### PROBLEM TO WORK ON
The lines to reproduce from the material below are those from the one containing "k.wpend := by cases r <;> rfl" through the one containing "k.tlb := by cases r <;> rfl", both included; write them out exactly and add nothing.

### SOURCE RECORDS
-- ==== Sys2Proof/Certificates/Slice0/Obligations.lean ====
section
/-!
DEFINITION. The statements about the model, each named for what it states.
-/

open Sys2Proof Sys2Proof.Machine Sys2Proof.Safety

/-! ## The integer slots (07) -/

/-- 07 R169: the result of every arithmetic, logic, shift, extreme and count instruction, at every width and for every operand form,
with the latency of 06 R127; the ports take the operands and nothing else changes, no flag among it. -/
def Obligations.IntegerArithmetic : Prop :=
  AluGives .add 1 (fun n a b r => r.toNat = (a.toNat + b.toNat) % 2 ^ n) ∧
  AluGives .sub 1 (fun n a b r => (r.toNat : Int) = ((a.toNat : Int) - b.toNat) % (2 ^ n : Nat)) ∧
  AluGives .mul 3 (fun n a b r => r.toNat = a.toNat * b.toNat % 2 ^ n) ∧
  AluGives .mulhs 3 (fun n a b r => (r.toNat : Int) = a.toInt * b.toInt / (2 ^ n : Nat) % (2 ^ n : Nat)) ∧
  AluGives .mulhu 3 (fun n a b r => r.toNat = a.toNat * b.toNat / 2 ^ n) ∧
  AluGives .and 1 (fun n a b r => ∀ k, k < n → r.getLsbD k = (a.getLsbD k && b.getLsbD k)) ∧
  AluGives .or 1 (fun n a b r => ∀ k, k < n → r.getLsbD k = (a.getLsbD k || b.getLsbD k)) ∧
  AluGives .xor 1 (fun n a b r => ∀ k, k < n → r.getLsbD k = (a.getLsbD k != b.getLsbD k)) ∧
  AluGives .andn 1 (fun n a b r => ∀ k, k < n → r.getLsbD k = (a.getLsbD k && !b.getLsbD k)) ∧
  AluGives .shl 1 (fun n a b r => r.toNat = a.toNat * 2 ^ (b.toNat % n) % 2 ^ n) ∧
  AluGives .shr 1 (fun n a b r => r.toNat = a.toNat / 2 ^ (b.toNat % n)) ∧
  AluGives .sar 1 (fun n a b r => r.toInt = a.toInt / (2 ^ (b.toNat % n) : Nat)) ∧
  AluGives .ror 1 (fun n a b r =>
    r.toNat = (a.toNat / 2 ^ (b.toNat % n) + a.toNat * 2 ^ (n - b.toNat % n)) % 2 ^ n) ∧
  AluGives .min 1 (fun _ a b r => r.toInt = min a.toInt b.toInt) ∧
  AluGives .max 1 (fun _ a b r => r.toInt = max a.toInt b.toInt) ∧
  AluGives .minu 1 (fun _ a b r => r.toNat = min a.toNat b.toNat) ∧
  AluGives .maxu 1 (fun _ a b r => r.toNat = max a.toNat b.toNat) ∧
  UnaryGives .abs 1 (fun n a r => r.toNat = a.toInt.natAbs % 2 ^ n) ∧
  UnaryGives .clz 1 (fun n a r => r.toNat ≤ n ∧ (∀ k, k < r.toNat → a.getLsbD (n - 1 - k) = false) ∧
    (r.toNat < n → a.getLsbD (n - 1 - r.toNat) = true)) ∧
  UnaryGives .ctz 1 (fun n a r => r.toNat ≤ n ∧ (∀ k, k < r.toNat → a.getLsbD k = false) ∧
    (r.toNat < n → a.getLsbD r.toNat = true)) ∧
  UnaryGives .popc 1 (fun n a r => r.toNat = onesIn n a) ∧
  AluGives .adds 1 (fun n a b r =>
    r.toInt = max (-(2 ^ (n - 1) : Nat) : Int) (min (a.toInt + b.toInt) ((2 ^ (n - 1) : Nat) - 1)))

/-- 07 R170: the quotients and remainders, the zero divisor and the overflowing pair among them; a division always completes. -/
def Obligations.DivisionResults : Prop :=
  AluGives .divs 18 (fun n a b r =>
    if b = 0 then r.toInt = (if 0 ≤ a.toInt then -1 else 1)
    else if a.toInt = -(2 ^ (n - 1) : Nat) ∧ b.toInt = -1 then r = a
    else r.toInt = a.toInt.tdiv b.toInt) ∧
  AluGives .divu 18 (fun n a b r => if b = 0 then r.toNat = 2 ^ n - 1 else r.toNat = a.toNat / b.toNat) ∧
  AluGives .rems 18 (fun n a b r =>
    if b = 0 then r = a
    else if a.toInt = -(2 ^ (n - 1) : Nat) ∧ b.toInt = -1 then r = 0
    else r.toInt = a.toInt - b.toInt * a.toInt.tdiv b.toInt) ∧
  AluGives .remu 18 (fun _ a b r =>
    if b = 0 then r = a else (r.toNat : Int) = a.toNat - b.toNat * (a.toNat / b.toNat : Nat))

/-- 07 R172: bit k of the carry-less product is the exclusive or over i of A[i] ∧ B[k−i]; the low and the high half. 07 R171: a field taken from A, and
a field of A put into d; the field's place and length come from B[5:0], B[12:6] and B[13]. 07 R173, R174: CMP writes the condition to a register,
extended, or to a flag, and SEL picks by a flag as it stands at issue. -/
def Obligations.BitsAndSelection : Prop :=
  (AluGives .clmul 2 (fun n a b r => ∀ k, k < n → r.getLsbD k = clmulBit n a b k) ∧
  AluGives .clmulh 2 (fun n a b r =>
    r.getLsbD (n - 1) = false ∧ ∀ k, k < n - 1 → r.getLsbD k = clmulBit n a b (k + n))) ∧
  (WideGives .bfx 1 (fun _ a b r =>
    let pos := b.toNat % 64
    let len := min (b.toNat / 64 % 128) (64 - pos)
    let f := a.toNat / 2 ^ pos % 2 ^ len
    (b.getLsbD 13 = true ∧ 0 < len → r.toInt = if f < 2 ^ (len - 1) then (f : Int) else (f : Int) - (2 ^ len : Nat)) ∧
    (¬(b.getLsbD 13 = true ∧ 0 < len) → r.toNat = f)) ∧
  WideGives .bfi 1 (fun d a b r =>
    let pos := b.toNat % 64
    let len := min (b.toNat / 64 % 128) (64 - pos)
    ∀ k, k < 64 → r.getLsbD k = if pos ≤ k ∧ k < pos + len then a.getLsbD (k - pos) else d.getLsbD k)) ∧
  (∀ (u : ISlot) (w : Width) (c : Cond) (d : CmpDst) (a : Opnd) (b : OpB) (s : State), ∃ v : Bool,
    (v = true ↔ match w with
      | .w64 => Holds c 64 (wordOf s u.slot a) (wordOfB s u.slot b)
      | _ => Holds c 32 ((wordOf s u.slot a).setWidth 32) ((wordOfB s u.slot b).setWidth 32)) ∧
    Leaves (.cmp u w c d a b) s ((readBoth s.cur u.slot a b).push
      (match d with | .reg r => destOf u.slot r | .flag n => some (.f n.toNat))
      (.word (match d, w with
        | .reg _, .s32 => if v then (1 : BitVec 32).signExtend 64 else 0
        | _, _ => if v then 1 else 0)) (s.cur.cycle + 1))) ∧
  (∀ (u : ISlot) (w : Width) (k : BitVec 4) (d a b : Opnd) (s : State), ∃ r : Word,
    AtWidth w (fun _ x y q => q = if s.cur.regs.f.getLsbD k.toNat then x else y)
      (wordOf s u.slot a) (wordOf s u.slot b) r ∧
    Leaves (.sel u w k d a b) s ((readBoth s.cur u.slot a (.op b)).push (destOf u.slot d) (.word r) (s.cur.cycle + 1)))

* * *

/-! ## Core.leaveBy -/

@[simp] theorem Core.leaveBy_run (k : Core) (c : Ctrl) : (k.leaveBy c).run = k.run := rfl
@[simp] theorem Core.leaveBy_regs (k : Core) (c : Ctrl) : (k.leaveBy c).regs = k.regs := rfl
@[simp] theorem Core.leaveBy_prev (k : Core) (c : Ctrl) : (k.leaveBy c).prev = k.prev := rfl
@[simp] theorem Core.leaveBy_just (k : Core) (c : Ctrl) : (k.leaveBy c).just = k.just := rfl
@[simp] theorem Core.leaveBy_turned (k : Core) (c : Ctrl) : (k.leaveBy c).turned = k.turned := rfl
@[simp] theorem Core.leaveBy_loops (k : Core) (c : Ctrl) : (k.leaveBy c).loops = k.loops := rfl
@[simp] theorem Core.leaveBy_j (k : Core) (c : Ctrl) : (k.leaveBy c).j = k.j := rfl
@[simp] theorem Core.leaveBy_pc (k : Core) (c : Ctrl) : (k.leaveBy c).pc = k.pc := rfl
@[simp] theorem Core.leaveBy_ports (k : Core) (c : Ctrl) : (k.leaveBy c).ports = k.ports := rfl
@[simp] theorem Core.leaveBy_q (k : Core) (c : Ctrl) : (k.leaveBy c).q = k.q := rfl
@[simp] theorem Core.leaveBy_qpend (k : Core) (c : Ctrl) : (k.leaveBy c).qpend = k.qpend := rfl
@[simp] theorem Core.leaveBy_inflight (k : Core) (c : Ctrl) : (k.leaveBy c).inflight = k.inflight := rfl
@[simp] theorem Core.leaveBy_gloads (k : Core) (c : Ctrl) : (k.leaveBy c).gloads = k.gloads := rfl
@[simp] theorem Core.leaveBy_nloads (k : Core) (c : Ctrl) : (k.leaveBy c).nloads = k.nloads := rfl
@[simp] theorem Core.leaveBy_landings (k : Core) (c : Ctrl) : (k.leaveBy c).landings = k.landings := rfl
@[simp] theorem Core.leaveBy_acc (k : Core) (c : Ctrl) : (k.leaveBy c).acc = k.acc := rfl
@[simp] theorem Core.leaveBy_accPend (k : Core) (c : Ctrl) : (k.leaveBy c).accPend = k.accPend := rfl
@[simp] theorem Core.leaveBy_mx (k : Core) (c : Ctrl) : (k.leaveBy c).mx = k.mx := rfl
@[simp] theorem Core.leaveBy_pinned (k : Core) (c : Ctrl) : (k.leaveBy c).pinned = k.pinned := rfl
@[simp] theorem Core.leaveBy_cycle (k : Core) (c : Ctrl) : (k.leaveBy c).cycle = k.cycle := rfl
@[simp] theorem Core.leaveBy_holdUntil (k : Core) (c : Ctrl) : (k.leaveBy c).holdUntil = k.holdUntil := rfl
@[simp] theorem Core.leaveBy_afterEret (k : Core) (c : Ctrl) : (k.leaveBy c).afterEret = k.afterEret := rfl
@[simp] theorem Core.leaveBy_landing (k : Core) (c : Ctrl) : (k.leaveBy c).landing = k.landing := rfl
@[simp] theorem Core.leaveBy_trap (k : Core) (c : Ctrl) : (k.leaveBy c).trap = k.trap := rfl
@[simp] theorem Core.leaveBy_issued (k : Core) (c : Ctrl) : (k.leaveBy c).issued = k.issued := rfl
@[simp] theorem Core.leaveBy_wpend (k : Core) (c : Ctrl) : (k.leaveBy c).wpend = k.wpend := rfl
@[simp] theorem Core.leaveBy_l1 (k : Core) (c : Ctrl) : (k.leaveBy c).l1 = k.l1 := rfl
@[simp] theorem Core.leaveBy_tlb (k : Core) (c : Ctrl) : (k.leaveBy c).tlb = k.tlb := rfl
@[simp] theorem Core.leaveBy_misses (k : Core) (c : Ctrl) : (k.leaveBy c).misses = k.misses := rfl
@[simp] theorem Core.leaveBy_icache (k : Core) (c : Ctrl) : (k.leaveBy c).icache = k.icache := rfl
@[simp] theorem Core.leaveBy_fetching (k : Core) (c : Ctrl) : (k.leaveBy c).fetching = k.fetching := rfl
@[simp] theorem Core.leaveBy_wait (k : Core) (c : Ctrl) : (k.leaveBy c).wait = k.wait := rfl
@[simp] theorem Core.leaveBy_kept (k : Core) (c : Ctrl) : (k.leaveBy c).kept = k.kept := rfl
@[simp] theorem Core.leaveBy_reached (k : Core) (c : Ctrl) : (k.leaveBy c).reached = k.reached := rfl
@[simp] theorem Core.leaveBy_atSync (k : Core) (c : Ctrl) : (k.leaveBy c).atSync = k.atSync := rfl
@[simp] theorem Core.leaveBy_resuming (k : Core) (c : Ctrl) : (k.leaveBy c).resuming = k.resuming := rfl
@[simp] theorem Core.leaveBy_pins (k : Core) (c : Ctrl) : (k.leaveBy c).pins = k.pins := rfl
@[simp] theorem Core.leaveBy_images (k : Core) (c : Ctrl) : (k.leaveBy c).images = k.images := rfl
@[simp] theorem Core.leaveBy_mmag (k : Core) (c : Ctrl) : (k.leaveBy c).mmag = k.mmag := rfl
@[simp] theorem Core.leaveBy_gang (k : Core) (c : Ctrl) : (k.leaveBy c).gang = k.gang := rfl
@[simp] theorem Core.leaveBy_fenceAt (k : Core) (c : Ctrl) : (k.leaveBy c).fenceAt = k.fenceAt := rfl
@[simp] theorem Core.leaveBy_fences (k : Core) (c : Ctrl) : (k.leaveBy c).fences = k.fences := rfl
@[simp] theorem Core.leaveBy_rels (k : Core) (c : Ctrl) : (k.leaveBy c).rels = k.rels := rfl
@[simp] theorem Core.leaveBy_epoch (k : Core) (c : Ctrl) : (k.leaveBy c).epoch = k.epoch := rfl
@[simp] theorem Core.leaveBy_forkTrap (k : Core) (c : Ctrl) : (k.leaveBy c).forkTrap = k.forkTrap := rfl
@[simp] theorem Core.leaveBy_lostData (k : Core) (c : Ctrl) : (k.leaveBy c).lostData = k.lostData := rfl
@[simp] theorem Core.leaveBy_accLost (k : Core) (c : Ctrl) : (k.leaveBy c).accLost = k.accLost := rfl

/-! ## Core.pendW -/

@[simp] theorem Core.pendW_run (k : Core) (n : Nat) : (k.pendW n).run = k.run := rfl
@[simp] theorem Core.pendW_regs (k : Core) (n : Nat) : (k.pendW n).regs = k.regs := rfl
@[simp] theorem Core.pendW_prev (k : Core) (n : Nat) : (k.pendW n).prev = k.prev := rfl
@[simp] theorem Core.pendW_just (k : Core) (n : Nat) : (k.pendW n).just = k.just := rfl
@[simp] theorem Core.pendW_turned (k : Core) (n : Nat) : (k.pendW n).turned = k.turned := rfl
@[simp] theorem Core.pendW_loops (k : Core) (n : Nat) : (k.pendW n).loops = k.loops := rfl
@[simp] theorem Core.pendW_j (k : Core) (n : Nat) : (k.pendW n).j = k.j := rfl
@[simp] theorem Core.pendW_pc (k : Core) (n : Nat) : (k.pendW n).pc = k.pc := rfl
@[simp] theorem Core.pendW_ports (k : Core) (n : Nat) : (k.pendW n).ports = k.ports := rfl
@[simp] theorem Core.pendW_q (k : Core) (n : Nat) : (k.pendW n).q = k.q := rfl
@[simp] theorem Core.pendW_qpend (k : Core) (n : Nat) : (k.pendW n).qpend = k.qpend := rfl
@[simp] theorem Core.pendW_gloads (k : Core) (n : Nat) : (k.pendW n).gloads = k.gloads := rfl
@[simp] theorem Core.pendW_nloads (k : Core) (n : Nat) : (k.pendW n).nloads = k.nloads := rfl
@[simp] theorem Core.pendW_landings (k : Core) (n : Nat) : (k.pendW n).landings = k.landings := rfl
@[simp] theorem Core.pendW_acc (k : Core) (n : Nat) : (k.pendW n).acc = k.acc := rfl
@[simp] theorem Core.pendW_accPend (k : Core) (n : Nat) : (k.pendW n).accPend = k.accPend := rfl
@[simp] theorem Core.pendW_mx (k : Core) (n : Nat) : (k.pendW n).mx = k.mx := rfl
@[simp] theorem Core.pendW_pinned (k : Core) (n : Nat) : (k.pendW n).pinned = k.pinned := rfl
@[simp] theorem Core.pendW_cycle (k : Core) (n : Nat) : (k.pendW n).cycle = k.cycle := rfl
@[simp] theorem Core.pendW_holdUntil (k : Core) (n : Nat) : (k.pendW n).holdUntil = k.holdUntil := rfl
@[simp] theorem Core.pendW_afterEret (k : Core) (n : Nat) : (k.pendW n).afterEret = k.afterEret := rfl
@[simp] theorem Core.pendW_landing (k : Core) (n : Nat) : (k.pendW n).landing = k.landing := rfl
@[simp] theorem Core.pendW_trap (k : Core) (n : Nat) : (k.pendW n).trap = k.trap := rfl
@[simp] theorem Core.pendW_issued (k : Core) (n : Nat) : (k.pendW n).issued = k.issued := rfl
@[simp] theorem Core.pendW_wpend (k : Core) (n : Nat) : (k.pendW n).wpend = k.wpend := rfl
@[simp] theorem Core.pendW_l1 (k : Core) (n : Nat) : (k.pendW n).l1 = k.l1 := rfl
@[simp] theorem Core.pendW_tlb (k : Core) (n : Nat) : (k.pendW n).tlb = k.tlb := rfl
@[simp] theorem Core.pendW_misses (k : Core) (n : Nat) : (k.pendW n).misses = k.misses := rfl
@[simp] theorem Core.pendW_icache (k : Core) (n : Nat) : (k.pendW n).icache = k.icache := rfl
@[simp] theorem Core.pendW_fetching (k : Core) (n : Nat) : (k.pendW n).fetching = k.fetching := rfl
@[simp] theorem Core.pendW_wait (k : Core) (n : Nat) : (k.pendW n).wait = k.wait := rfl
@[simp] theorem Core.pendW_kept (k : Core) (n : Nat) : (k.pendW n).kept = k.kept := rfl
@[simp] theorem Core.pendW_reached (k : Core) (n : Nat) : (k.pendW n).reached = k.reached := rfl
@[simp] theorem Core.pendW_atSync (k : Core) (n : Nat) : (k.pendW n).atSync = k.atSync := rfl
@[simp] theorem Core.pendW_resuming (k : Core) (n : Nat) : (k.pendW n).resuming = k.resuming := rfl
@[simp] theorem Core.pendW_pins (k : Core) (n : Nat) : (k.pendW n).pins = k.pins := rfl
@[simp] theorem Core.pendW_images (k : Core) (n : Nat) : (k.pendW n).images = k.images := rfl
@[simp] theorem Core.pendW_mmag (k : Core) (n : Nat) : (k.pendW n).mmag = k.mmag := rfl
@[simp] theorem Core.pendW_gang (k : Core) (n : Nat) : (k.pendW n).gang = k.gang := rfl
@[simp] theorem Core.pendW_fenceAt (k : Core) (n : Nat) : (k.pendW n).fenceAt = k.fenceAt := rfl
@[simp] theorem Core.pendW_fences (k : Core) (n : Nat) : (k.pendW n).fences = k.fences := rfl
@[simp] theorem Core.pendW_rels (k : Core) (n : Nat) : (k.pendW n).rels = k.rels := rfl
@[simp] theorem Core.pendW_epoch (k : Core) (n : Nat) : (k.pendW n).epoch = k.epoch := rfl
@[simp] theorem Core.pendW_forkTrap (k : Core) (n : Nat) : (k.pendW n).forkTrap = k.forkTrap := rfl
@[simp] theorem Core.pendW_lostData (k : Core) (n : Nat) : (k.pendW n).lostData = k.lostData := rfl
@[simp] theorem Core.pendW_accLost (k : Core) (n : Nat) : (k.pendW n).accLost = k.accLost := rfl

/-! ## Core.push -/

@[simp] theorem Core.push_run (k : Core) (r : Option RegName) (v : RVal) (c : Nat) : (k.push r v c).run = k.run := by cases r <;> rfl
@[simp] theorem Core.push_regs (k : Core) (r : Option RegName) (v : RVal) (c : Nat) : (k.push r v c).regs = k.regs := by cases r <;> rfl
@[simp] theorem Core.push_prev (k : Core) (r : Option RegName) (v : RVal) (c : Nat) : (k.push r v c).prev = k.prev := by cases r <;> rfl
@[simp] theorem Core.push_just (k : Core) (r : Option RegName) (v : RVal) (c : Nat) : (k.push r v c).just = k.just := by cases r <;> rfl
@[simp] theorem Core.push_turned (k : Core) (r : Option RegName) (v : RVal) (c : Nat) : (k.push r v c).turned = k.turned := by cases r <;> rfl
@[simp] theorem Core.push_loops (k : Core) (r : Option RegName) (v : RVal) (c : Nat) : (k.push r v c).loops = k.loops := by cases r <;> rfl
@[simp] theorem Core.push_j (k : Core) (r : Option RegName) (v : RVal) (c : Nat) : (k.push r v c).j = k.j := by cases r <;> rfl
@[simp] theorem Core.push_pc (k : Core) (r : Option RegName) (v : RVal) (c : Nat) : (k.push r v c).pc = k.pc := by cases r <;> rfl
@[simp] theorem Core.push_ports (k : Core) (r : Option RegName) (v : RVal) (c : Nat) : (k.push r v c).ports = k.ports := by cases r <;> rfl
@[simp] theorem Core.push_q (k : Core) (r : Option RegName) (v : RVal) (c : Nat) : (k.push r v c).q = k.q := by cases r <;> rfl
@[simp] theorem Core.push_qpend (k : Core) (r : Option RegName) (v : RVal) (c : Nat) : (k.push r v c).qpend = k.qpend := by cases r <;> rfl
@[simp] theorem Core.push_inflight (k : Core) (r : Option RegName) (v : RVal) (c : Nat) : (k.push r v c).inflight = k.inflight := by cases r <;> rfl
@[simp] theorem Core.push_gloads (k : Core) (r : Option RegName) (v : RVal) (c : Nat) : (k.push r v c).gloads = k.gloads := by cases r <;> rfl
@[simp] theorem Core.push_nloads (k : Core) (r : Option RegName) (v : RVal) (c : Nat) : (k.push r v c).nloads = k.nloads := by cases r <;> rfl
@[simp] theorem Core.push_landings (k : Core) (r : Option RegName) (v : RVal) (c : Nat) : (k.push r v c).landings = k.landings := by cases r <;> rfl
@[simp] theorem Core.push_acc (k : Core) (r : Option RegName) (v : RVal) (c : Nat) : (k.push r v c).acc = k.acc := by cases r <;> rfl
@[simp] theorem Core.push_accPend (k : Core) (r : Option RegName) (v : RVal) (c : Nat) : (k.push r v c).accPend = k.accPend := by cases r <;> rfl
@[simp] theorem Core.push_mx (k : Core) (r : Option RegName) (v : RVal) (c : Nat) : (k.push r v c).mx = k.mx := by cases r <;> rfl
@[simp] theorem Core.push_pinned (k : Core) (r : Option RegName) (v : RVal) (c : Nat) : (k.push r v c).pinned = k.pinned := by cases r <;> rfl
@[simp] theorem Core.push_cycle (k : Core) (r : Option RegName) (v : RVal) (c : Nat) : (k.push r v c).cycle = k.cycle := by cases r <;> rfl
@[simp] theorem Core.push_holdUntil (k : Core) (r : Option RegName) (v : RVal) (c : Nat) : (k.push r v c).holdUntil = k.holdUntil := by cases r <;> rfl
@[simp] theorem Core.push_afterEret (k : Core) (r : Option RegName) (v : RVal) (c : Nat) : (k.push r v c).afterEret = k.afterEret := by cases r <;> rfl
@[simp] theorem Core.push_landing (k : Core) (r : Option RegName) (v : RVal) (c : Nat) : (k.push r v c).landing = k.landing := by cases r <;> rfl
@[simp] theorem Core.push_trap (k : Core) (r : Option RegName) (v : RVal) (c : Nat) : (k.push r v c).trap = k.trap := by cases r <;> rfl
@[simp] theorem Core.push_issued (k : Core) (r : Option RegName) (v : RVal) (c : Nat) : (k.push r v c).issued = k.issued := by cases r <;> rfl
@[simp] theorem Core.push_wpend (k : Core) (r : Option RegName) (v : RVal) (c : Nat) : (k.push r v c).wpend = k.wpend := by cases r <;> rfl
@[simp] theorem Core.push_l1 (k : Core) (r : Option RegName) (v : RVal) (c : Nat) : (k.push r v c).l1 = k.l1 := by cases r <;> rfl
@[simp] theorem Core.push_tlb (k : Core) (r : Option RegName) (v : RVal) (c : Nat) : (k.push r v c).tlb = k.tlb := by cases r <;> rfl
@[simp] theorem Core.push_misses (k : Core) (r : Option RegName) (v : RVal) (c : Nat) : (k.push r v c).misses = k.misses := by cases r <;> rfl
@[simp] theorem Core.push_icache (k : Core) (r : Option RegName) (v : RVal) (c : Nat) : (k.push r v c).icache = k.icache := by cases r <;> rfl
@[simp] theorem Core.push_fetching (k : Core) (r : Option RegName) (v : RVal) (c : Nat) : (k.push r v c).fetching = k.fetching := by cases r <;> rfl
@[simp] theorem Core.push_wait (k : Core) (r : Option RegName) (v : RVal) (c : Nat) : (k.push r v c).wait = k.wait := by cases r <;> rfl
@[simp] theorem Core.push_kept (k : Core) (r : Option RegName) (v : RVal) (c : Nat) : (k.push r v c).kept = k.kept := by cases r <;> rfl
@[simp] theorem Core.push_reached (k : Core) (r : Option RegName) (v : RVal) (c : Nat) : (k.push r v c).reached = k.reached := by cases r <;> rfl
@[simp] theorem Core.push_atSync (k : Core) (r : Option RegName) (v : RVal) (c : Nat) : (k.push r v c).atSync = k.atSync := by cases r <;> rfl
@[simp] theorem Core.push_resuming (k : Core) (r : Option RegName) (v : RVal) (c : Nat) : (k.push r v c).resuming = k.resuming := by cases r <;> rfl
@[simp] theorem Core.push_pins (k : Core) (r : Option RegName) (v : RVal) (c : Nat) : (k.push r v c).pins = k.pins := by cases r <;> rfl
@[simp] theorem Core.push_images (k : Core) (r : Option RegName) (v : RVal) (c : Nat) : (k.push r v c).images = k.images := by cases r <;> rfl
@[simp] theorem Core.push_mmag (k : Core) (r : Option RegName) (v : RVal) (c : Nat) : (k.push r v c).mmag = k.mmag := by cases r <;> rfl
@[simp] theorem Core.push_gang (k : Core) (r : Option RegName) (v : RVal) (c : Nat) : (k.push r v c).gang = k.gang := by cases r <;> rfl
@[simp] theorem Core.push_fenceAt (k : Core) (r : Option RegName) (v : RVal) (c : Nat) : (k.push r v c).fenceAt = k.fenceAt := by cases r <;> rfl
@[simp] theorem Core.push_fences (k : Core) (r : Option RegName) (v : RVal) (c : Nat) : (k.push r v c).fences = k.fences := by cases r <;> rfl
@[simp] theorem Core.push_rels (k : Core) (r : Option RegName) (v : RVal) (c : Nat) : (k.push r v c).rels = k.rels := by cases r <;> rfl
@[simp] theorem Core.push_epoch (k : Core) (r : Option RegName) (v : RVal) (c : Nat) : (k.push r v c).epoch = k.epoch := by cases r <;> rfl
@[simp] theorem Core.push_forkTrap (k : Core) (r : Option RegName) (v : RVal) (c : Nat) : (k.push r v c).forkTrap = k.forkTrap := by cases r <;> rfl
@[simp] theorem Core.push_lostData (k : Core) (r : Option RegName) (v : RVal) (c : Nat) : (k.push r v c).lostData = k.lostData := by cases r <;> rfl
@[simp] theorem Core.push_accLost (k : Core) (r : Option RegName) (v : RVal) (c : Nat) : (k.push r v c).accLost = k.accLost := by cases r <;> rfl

### RESPONSE BOX
@[simp] theorem Core.push_wpend (k : Core) (r : Option RegName) (v : RVal) (c : Nat) : (k.push r v c).wpend = k.wpend := by cases r <;> rfl
@[simp] theorem Core.push_l1 (k : Core) (r : Option RegName) (v : RVal) (c : Nat) : (k.push r v c).l1 = k.l1 := by cases r <;> rfl
@[simp] theorem Core.push_tlb (k : Core) (r : Option RegName) (v : RVal) (c : Nat) : (k.push r v c).tlb = k.tlb := by cases r <;> rfl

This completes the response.